Ren D., Pipes G.D., Liu D., Shih L-Y, Nichols A.C., Treuheit M.J., Brems D.N., Bondarenko P.V. An improved trypsin digestion method minimizes digestion-inducedmodifications on proteins. Analytical Biochemistry 392 (2009) 12–21.
Hanna C. M., Koza S. M., Yu Y. Q. Automated High-Throughput N-glycan Labelling and LC-MS Analysis for Protein A Purified Monoclonal Antibodies.Waters Application note.720007854, February 2023.
Ippoliti S., Zampa N., Yu Y. Q., Lauber M. A. Versatile and Rapid Digestion Protocols for Biopharmaceutical Characterization Using RapiZyme™ Trypsin.Waters Application note.720007840, January 2023.

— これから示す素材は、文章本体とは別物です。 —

/-- Firmware (R335, R336, R356 to R358, R397, R407): FW_LOAD moves PHASE 0 to VERIFY; an accepted image moves it to FW_START, its SVN fused where COMMIT is set,
another back to ROM_WAIT with AUTH_FAILED, one past
its limit with TIMEOUT, and the copy is then zero; firmware then runs, or halts over an unreadable repair word; a stack that
fails its training asks for a power cycle; firmware's own error halts it.
The model's own choices behind it: log entries 5, 32. -/
def Obligations.FirmwareStarts : Prop :=
  (∀ (s : State) (f : Func) (cmd : W64) (a : SMap W64), Submitted s f 0x02 cmd a → s.gate.phase = 0 → flightsFull s (fnNum f) = false →
    faulty a [wholeWord, 0xFFFFFFFF] (fun w => (w == 0 && arg a 0 11 0 != 0) || (w == 1 && 1572864 < arg a 1 31 0)) = none →
    ∃ t, exec (.fwLoad f) s = .next t ∧ t.gate = { s.gate with phase := 1, fwJob := some (fnNum f, (s.fn (fnNum f)).nextTicket, arg a 1 31 0) }
      ∧ (t.fn (fnNum f)).rd MB_STATUS_STATUS = stAccepted ∧ t.reg = s.reg ∧ t.tiles = s.tiles ∧ t.pvs = s.pvs ∧ t.mod = s.mod)
  ∧ (∀ (s : State) (f : Func) (cmd : W64) (a : SMap W64), Submitted s f 0x02 cmd a → s.gate.phase ≠ 0 →
    faulty a [wholeWord, 0xFFFFFFFF] (fun w => (w == 0 && arg a 0 11 0 != 0) || (w == 1 && 1572864 < arg a 1 31 0)) = none →
    exec (.fwLoad f) s = .next (answer s (fnNum f) stStateConflict 0 0 []))
  ∧ (∀ (s : State) (n t len : Nat) (image : List Byte), s.gate.fwJob = some (n, t, len) →
    (∃ x ∈ (s.fn n).flights, x.ticket = t ∧ x.deadline ≤ s.sun.time) →
    ∃ u, exec (.fwLoadVerify image) s = .next (endAsync u n t stTimeout 0 0) ∧ u.gate = { s.gate with phase := 0, fwJob := none, sram := [] }
      ∧ u.fns = s.fns ∧ u.reg = s.reg ∧ u.tiles = s.tiles ∧ u.mod = s.mod)
  ∧ (∀ s : State, ∀ image, s.gate.fwJob = none → exec (.fwLoadVerify image) s = .next s)
  ∧ (∀ (s : State) (n t len : Nat) (image : List Byte), s.gate.fwJob = some (n, t, len) → (∀ x ∈ (s.fn n).flights, x.ticket = t → s.sun.time < x.deadline) →
    ∃ u, exec (.fwLoadVerify image) s = .next (endAsync u n t (if fwAccepted s.gate len (image.take len) then stDone else stAuthFailed) 0 0)
      ∧ u.gate.phase = (if fwAccepted s.gate len (image.take len) then 2 else 0) ∧ u.gate.fwJob = none
      ∧ u.gate.fuses = (if fwAccepted s.gate len (image.take len) then fusesAfter s.gate (image.take len) else s.gate.fuses)
      ∧ u.gate.sram = (if fwAccepted s.gate len (image.take len) then Mem.wrN [] 0 (image.take len) else [])
      ∧ (fwAccepted s.gate len (image.take len) = true → u.gate.coresHeld = false ∧ u.gate.fwHash = sha256 (image.take len))
      ∧ u.fns = s.fns ∧ u.reg = s.reg ∧ u.tiles = s.tiles ∧ u.mod = s.mod)
  ∧ (∀ (g : Gate) (m : List Byte), g.fuses ≤ fusesAfter g m ∧ (bits (mWord m 1) 0 0 = 0 → fusesAfter g m = g.fuses))
  ∧ (∀ (g : Gate) (len : Nat) (m : List Byte), bits (mWord m 1) 47 32 < g.fuses → fwAccepted g len m = false)
  ∧ (∀ (s : State) (bad : List Nat), s.gate.phase = 2 → bad.all (· < 8192) = true → bad.any (· < 16) = false →
    ∃ t, exec (.firmwareRunning bad) s = .next t ∧ t.gate.phase = 3 ∧ t.gate.ran = true ∧ t.gate.failedBoots = 0 ∧ t.gate.fuses = s.gate.fuses
      ∧ (stackFailed s = false → t.mod = { s.mod with cold := false }) ∧ (stackFailed s = true → t.mod.alert = s.mod.alert ||| 2 ^ alertPowerCycle)
      ∧ t.tiles = s.tiles ∧ t.pvs = s.pvs
      ∧ t.rd RG_STATUS_LOST_CLUSTERS = (if bad.contains 0x29 then 0 else bits (s.shedWord 0x29) 15 0))
  ∧ (∀ (s : State) (bad : List Nat), s.gate.phase = 2 → bad.all (· < 8192) = true → bad.any (· < 16) = true →
    ∃ t, exec (.firmwareRunning bad) s = .next t ∧ t.gate.phase = 4 ∧ t.mod.alert = s.mod.alert ||| 2 ^ alertHalted ∧ t.tiles = s.tiles ∧ t.pvs = s.pvs)
  ∧ (∀ s : State, s.gate.phase = 2 ∨ s.gate.phase = 3 →
    ∃ t, exec .firmwareInternalError s = .next t ∧ t.gate = { s.gate with phase := 4 } ∧ t.mod = { s.mod with alert := s.mod.alert ||| 2 ^ alertHalted, alertJust := s.mod.alertJust ||| 2 ^ alertHalted }
      ∧ t.fns = s.fns ∧ t.reg = s.reg ∧ t.tiles = s.tiles ∧ t.pvs = s.pvs)
  ∧ ∀ (s : State) (f : Func), 4 ≤ s.gate.phase → fnOk f = true → exec (.mbUndefinedOpcode f) s = .next s ∧ exec (.getInfo f) s = .next s
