-- ==== Sys2Proof/Laws/State.lean ====
section
/-!
SUPPORT. What the named updates of the state leave alone, one lemma per field and update, and what they make of the part that they name.
-/

namespace Sys2Proof.Machine
open Sys2Proof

Finny A. S., Zampa N., Addepalli B., Lauber M. A. Fast and Robust LC-UV-MS Based Peptide Mapping Using RapiZyme™ Trypsin and IonHance™ DFA.Waters Application note.720007864, February 2023.